The Corporation is authorized to issue a total of 110,000,000 shares, consisting of 10,000,000 shares of preferred stock having a par value of $0.001 per share (hereinafter referred to as "Preferred Stock") and 100,000,000 shares of common stock having a par value $0.001 per share (hereinafter referred to as "Common Stock"). Shares of any class of stock may be issued, without shareholder action, from time to time in one or more series as may from time to time be determined by the board of directors.  The board of directors of this Corporation is hereby expressly granted authority, without shareholder action, and within the limits set forth in the Nevada Revised Statutes, to:

(a) designate in whole or in part, the powers, preferences, limitations, and relative rights, of any class of shares before the issuance of any shares of that class;

(b) create one or more series within a class of shares, fix the number of shares of each such series, and designate, in whole or part, the powers, preferences, limitations, and relative rights of the series, all before the issuance of any shares of that series;

(c) alter or revoke the powers, preferences, limitations, and relative rights granted to or imposed upon any wholly unissued class of shares or any wholly unissued series of any class of shares; or

(d) increase or decrease the number of shares constituting any series, the number of shares of which was originally fixed by the board of directors, either before or after the issuance of shares of the series; provided that, the number may not be decreased below the number of shares of the series then outstanding, or increased above the total number of authorized shares of the applicable class of shares available for designation as a part of the series.

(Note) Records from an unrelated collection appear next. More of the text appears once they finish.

-- ==== Sys2Proof/Machine/Ops.lean ====
section
/-!
DEFINITION. The named operations over the state that the meanings share: functions and vectors, status bits and their
interrupts, the event log, free values, the reference clock, the reply ring.
-/

namespace Sys2Proof.Machine

/-- A function before anything has written it: D0, all enables 0, every vector masked (log entry 5). -/
def Func.fresh : Func :=
  { d3 := false, bme := false, mse := false, msixEn := false, funcMask := false, ats := false, inFlr := false,
    mps := 128, mrrs := 512, cplRange := 0, cplOff := false, bar0 := 0, bar2 := 0, vecs := [], qerr := false, dbErr := false, dmaErr := false, aerSev := [],
    cut := [],
    q := { base := 0, replyBase := 0, logSlots := 7, logReplies := 4, enable := false, again := false, st := .idle,
           consumer := 0, producer := 0, phase := true, replyProd := 0, replyCons := 0, armed := false, head := none, chain := none, loose := false,
           held := [], promised := 0, stalled := false, deficit := 0, heatCu := 0, lastCu := 0 } }

/-- A vector of a cleared MSI-X table and moderation table: masked, as PCI Express leaves it (log entry 5). -/
def Vec.fresh : Vec :=
  { addr := 0, data := 0, mask := true, pending := false, holdoff := 0, maxPerHeat := 0, lastSent := none,
    sentInHeat := 0, counted := false }

/-- A link before it trains. -/
def HostLink.fresh : HostLink :=
  { trained := false, width := 0, speed := 0, flit := false, perst := false, ecrc := false, ecrcGen := false,
    aspm := false, inL1 := false, pageSize := 1, vfEnable := false, vfMse := false, numVfs := 0, atc := [] }

/-- A FREE instance (R199). -/
def Ins.fresh : Ins :=
  { st := .free, elastic := false, prot := false, clearExp := false, level := 0, weight := 0, cap := 0,
    grants := [0, 0, 0, 0, 0, 0, 0], h2wRate := 0, w2hRate := 0, h2wBurst := 16384, w2hBurst := 16384, root := 0,
    grantChg := false, limitChg := false, ituFault := false, grantHeat := 0,
    win := [0, 0, 0, 0, 0, 0, 0, 0, 0, 0, 0, 0], heatCu := 0 }

/-- A new local queue pair (R214). -/
def Qp.fresh : Qp :=
  { st := .unconfigured, logTx := 6, logRx := 6, logCq := 6, vec := 0, txAddr := 0, rxAddr := 0, cqAddr := 0,
    txProd := 0, txCons := 0, rxProd := 0, rxCons := 0, cqProd := 0, cqCons := 0, cqPhase := true, armed := false, held := [] }

namespace State

def link (s : State) (l : Nat) : HostLink := mGetD s.links l HostLink.fresh
def func (s : State) (f : Nat) : Func := mGetD s.funcs f Func.fresh
def insOf (s : State) (i : Nat) : Ins := mGetD s.ins.ins i Ins.fresh
def setLink (s : State) (l : Nat) (x : HostLink) : State := { s with links := mPut s.links l x }
def setFunc (s : State) (f : Nat) (x : Func) : State := { s with funcs := mPut s.funcs f x }
def modFunc (s : State) (f : Nat) (g : Func → Func) : State := s.setFunc f (g (s.func f))
def modQueue (s : State) (f : Nat) (g : Queue → Queue) : State := s.modFunc f (fun x => { x with q := g x.q })
def setIns (s : State) (i : Nat) (x : Ins) : State := { s with ins := { s.ins with ins := mPut s.ins.ins i x } }
def modIns (s : State) (i : Nat) (g : Ins → Ins) : State := s.setIns i (g (s.insOf i))
/-- Key of a queue pair (R213). -/
def qpKey (i k : Nat) : Nat := i * 65536 + k
def qp (s : State) (i k : Nat) : Qp := mGetD s.ins.qps (qpKey i k) Qp.fresh
def setQp (s : State) (i k : Nat) (x : Qp) : State :=
  { s with ins := { s.ins with qps := mPut s.ins.qps (qpKey i k) x } }
/-- The storage connection of a queue pair (R458). -/
def conn? (s : State) (k : Nat) : Option Conn := mGet? s.sto.conns k
def setConn (s : State) (k : Nat) (c : Conn) : State := { s with sto := { s.sto with conns := mPut s.sto.conns k c } }
/-- Every command slot of a queue pair's connection is freed: the queue pair stops, by command, on an error or with its
function (R466; log entry 38). -/
def freeSlots (s : State) (i n : Nat) : State :=
  match s.conn? (qpKey i n) with
  | some c => s.setConn (qpKey i n) { c with slots := [] }
  | none => s
/-- Record something sent. -/
def emit (s : State) (o : Output) : State := { s with out := o :: s.out }
/-- Record something sent on a host link, which it finds in L0 or wakes from L1 (R133). -/
def emitLink (s : State) (l : Nat) (o : Output) : State := (s.emit o).setLink l { s.link l with inL1 := false }
/-- A fresh free value (log entry 1). -/
def draw (s : State) : Nat × State := (Config.freeNat s.free, { s with free := s.free + 1 })

/-- The links that STRAP_LINK enables (R134). -/
def enabledLinks (s : State) : List Nat := if s.boot.strapLink then [0] else [0, 1]
/-- VF_SPLIT_A in force (R104). -/
def vfSplit (s : State) : Nat := if s.boot.strapLink then 4092 else s.boot.vfSplit
/-- The link of an instance ID (Table 3.2). -/
def linkOf (s : State) (id : Nat) : Nat := if id < 2 then 0 else if id < 4 then 1 else if id ≤ 3 + s.vfSplit then 0 else 1
/-- The number n ≥ 1 of the VF that carries an instance ID, or 0 for a PF. -/
def vfNum (s : State) (id : Nat) : Nat := if id < 4 then 0 else if id ≤ 3 + s.vfSplit then id - 3 else id - 3 - s.vfSplit
/-- The PFs: 0 and 2 are PF0, 1 and 3 are PF1. -/
def isPf0 (id : Nat) : Bool := id == 0 || id == 2
/-- The function of an instance ID is present (R102, R134, R146, R696). -/
def present (s : State) (id : Nat) : Bool :=
  s.boot.presented && s.cmd.fw != .lifeboat && s.enabledLinks.contains (s.linkOf id) && decide (id < 4096) &&
  (decide (id < 4) || ((s.link (s.linkOf id)).vfEnable && decide (s.vfNum id ≤ (s.link (s.linkOf id)).numVfs)))
/-- MSI-X vectors of a function (R125). -/
def vecCount (s : State) (id : Nat) : Nat := if id < 4 then 2048 else s.boot.vfMsix

/-- A source of a vector fires: the pending condition is set (R128); in a function with one vector every source uses vector 0
(R126), and vectors 7 to 15 of PF0 are never sent (Table 3.5); a function in reset sets none, nor does any function while the
reset of its link lasts, which is until the link has trained again (R128; log entry 65). -/
def fire (s : State) (f v : Nat) : State :=
  if s.present f && !(s.func f).inFlr && (s.link (s.linkOf f)).trained then
    let v' := if s.vecCount f = 1 then 0 else v
    if isPf0 f && decide (7 ≤ v') && decide (v' ≤ 15) then s
    else s.modFunc f (fun x => { x with vecs := mMod x.vecs v' Vec.fresh (fun w => { w with pending := true }) })
  else s

/-- A device-wide source fires on PF0 of each enabled link (R127). -/
def fireDev (s : State) (v : Nat) : State := s.enabledLinks.foldl (fun s l => s.fire (2 * l) v) s

/-- The status bits of a word that events have set in this reference cycle (R20). -/
def justSet (s : State) (a : Nat) : Nat := if s.setAt = s.time.refNow then mGetD s.setNow a 0 else 0

/-- An event has set status bits of a word in this reference cycle (R20). -/
def mark (s : State) (a bits : Nat) : State :=
  { s with setAt := s.time.refNow
           setNow := if s.setAt = s.time.refNow then mPut s.setNow a (Nat.lor (mGetD s.setNow a 0) bits) else [(a, bits)] }

/-- A status bit becomes 1: where it was 0 and its enable (the next word, same bit) is 1, the block's vector fires
(R98 and its like of each block). -/
def raise (s : State) (f : Fld) (b vec : Nat) (i : Nat := 0) : State :=
  let a := f.addr + i * f.stride
  let s0 := s.mark a (2 ^ b)
  if bit (s.word a) b then s0
  else
    let s' := s0.setWord a (setBits (s.word a) b b 1)
    if bit (s.word (a + 4)) b then s'.fireDev vec else s'

/-- QERR, DB_ERR or DMA_ERR (bit 0, 1 or 2) of the function status word becomes 1 (Table 3.11, R20). -/
def flagFunc (s : State) (f b : Nat) : State :=
  (s.mark (fspKey f 4) (2 ^ b)).modFunc f (fun x =>
    { x with qerr := x.qerr || b == 0, dbErr := x.dbErr || b == 1, dmaErr := x.dmaErr || b == 2 })

/-- Key of the window's status word of an instance among the words of `setNow` (Table 5.14). -/
def winKey (i : Nat) : Nat := 0x8000000 + 0x10000 * i + 0x104

/-- GRANT_CHG, LIMIT_CHG or ITU_FAULT (bit 0, 1 or 2) of INS_WIN_STATUS becomes 1 (Table 5.14, R20). -/
def flagIns (s : State) (i b : Nat) : State :=
  (s.mark (winKey i) (2 ^ b)).modIns i (fun x =>
    { x with grantChg := x.grantChg || b == 0, limitChg := x.limitChg || b == 1, ituFault := x.ituFault || b == 2 })

end State

/-- The severe events of Table 16.7. -/
def severeCodes : List Nat :=
  [0x2060, 0x4001, 0x4002, 0x5001, 0x6001, 0x6007, 0x7005, 0x8011, 0x8014, 0x9014, 0x9015, 0xA001, 0xA011, 0xA012,
   0xA020, 0xA021]

/-- Bytes 0 to 29 of a log entry (Table 16.6). -/
def LogEntry.body (e : LogEntry) : List Byte :=
  leBytes 4 e.seq.toNat ++ leBytes 2 e.code ++ leBytes 1 e.flags ++ leBytes 1 e.cls ++ leBytes 6 e.heat.toNat ++
  leBytes 3 e.ns ++ [0] ++ padTo 12 e.data

/-- The 32 bytes of a log entry with its CRC (R664). -/
def LogEntry.bytes (e : LogEntry) : List Byte := e.body ++ leBytes 2 (crc16 e.body)

/-- Order of the events of one edge: code, and of violation events of one code INTERFACE, then UNIT (R680, R725). -/
def LogEntry.rank (e : LogEntry) : Nat :=
  e.code * 65536 + if e.code / 4096 = 0xB then dn e.data 0 0 * 256 + dn e.data 1 1 else 0

/-- Two entries stand at one edge. -/
def LogEntry.sameEdge (e p : LogEntry) : Bool := p.heat == e.heat && p.ns == e.ns

/-- An entry that no other of its edge changes places with: a deferred one (R665), LOG_MEM_FAIL (R682), and a mark, whose SEQ has
been reported (R783; log entry 98). -/
def LogEntry.settled (e : LogEntry) : Bool := bit e.flags 3 || e.code == 0xA001 || e.code == 0xA0F0

/-- An event takes its place among those of the same edge, the newest first in the list; the SEQ numbers stay where they are
(R664, R680). -/
def placeEntry (e : LogEntry) : List LogEntry → List LogEntry
  | [] => [e]
  | p :: t =>
    if e.sameEdge p && decide (e.rank < p.rank) && !p.settled && !e.settled
    then { p with seq := e.seq } :: placeEntry { e with seq := p.seq } t
    else e :: p :: t

/-- A ring with one more entry, in its place (R680, R725). -/
def intoRing (e : LogEntry) (ring : List LogEntry) : List LogEntry := (placeEntry e ring.reverse).reverse

namespace State

/-- A SEQ that no flush has written yet (R667). -/
def unflushed (s : State) (q : Word) : Bool := decide ((q - s.log.seqFlushed).toNat < 2 ^ 31)

/-- The oldest entry of a full ring is overwritten; where it was not flushed it is lost (R669). -/
def overwrite (s : State) (ring : List LogEntry) (cap : Nat) : State × List LogEntry :=
  match ring with
  | [] => (s, [])
  | e :: t =>
    if t.length + 1 < cap then (s, e :: t)
    else if s.unflushed e.seq then
      (({ s with log := { s.log with lostSince := s.log.lostSince + 1 } }.inc Ctr.logLost).raise Reg.logStatus 1 0, t)
    else (s, t)

/-- An event that makes cause MEM present (Table 14.3, R577). -/
def memCause (code : Nat) : Bool := [0x4001, 0x4002, 0x5001, 0x6001, 0x6007, 0x7005].contains code

/-- Queue a message on a sideband port behind those that wait (R674). -/
def sbSend (s : State) (p : Nat) (m : SbMsg) : State :=
  { s with sb := s.sb.map (fun x => if x.1 = p then (x.1, { x.2 with tx := x.2.tx ++ [m] }) else x) }

/-- A severe entry goes as a PLDM PlatformEventMessage to the event receiver of each port that has one (R666). -/
def sbEvent (s : State) (e : LogEntry) : State :=
  { s with sb := s.sb.map (fun x =>
      match x.2.receiver with
      | some r => (x.1, { x.2 with tx := x.2.tx ++
          [{ peer := r, kind := 1, cmd := 0x020A, request := true, cc := 0, data := e.bytes }] })
      | none => x) }

/-- Messages that wait follow the entries they carry, where those have given way to another of the edge (R666, R680). -/
def renumber (s : State) (e : LogEntry) (old new : List LogEntry) : State :=
  let now := new.reverse.takeWhile e.sameEdge
  let moved := (old.reverse.takeWhile e.sameEdge).filter (fun p => severeCodes.contains p.code && !now.contains p)
  let redo (m : SbMsg) (p : LogEntry) : SbMsg :=
    if m.cmd = 0x020A ∧ m.data = p.bytes then { m with data := { p with seq := p.seq + 1 }.bytes } else m
  if moved.isEmpty then s
  else { s with sb := s.sb.map (fun x => (x.1, { x.2 with tx := x.2.tx.map (fun m => moved.foldl redo m) })) }

/-- Post an event with given bits of byte 6 (R577, R664, R666, R671, R672). -/
def postF (s0 : State) (code : Nat) (data : List Byte) (flags : Nat) : State :=
  let s : State := if memCause code then { s0 with tri := { s0.tri with mem := true } } else s0
  let sev := severeCodes.contains code
  let e : LogEntry :=
    { seq := s.log.seqNext, code := code,
      flags := (if sev then 1 else 0) + flags + (if s.log.fallback then 16 else 0),
      cls := s.time.cls, heat := s.time.edge.getD s.time.heat, ns := if s.time.edge.isSome then 0 else s.time.ns,
      data := padTo 12 data }
  let (s', t) := if s.log.fallback then s.overwrite s.log.fb 16 else s.overwrite s.log.main 4096
  let ring := intoRing e t
  let s1 := renumber { s' with log := { s'.log with
    fb := if s.log.fallback then ring else s'.log.fb, main := if s.log.fallback then s'.log.main else ring,
    seqNext := s.log.seqNext + 1 } } e t ring
  let s2 := s1.inc Ctr.logEntry
  let due := sev || (s2.log.fallback && decide (8 ≤ (s2.log.fb.filter (fun x => s2.unflushed x.seq)).length))
  let s3 := { s2 with log := { s2.log with flushDue := s2.log.flushDue || due } }
  if sev then (((s3.inc Ctr.logSevere).raise Reg.logStatus 0 0).fireDev 0).sbEvent
    ((ring.reverse.find? (fun x => { x with seq := e.seq } == e)).getD e) else s3

/-- Post an event (R664). -/
def post (s : State) (code : Nat) (data : List Byte := []) : State := s.postF code data 0

/-- Post a violation event of class 0xB (Tables 18.1 and 18.2): interface, unit, party and detail. A limited code is
recorded once per unit in any 1,024 heats; what is not recorded is counted into SUPPRESSED of the next (R718). -/
def postB (s : State) (code iface unit party detail : Nat) (limited : Bool) : State :=
  let data (n : Nat) : List Byte :=
    leBytes 1 iface ++ leBytes 1 unit ++ leBytes 2 party ++ leBytes 4 detail ++ leBytes 4 n
  if !limited then s.post code (data 0)
  else
    match s.viol.find? (fun r => r.code == code && r.unit == unit) with
    | some r =>
      let rest := s.viol.filter (fun x => !(x.code == code && x.unit == unit))
      if s.time.strikes < r.since + 1024 then
        { s with viol := { r with count := min (r.count + 1) 0xFFFFFFFF } :: rest }
      else ({ s with viol := { r with since := s.time.strikes, count := 0 } :: rest }).post code (data r.count)
    | none =>
      ({ s with viol := { code := code, unit := unit, since := s.time.strikes, count := 0 } :: s.viol }).post code (data 0)

/-- Entries that a flush which begins now writes, in SEQ order (R667, R672). -/
def flushEntries (s : State) : List LogEntry :=
  let live (e : LogEntry) : Bool := s.unflushed e.seq && !s.log.badSeqs.contains e.seq
  s.log.main.filter live ++ (if s.log.fallback then s.log.fb.filter (fun e => s.unflushed e.seq) else [])

/-- Effective seal guard (R61); a quarter of a heat length that 4 does not divide is rounded down to whole nanoseconds (log entry
67). -/
def effGuard (s : State) : Nat := min s.time.guard (s.time.heatLen / 4)
/-- The instant of the seal point in the heat (R61). -/
def sealNs (s : State) : Nat := s.time.heatLen - s.effGuard
/-- The heat's seal point has come (R61, R89). -/
def pastSeal (s : State) : Bool := s.time.sealDone || decide (s.sealNs ≤ s.time.ns)
/-- The landing heat of what seals in this heat with a target, before its seal point or not (R62). -/
def landingAt (s : State) (past : Bool) (target : Heat) : Heat :=
  let first := if past then s.time.heat + 2 else s.time.heat + 1
  if target.toNat < first.toNat then first else target
/-- The landing heat of what seals now with a target (R62). -/
def landing (s : State) (target : Heat) : Heat := s.landingAt s.pastSeal target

The allocation between the classes, or among the series of each class, of unlimited voting rights and the right to receive the net assets of the Corporation upon dissolution, shall be as designated by the board of directors.  All rights accruing to the outstanding shares of the Corporation not expressly provided for to the contrary herein or in the Corporation's bylaws or in any amendment hereto or thereto shall be vested in the Common Stock.  Accordingly, unless and until otherwise designated by the board of directors of the Corporation, and subject to any superior rights as so designated, the Common Stock shall have unlimited voting rights and be entitled to receive the net assets of the Corporation upon dissolution.

THIRD:

By executing this Certificate of Amendment to the Articles of Incorporation, the CEO of the Corporation does hereby certify that on July _____, 2015, the foregoing amendment to the Articles of Incorporation of Grow Condos, Inc., was authorized and approved pursuant to Section 78.390 of the Nevada Revised Statutes by the consent of the majority of the Corporation’s shareholders.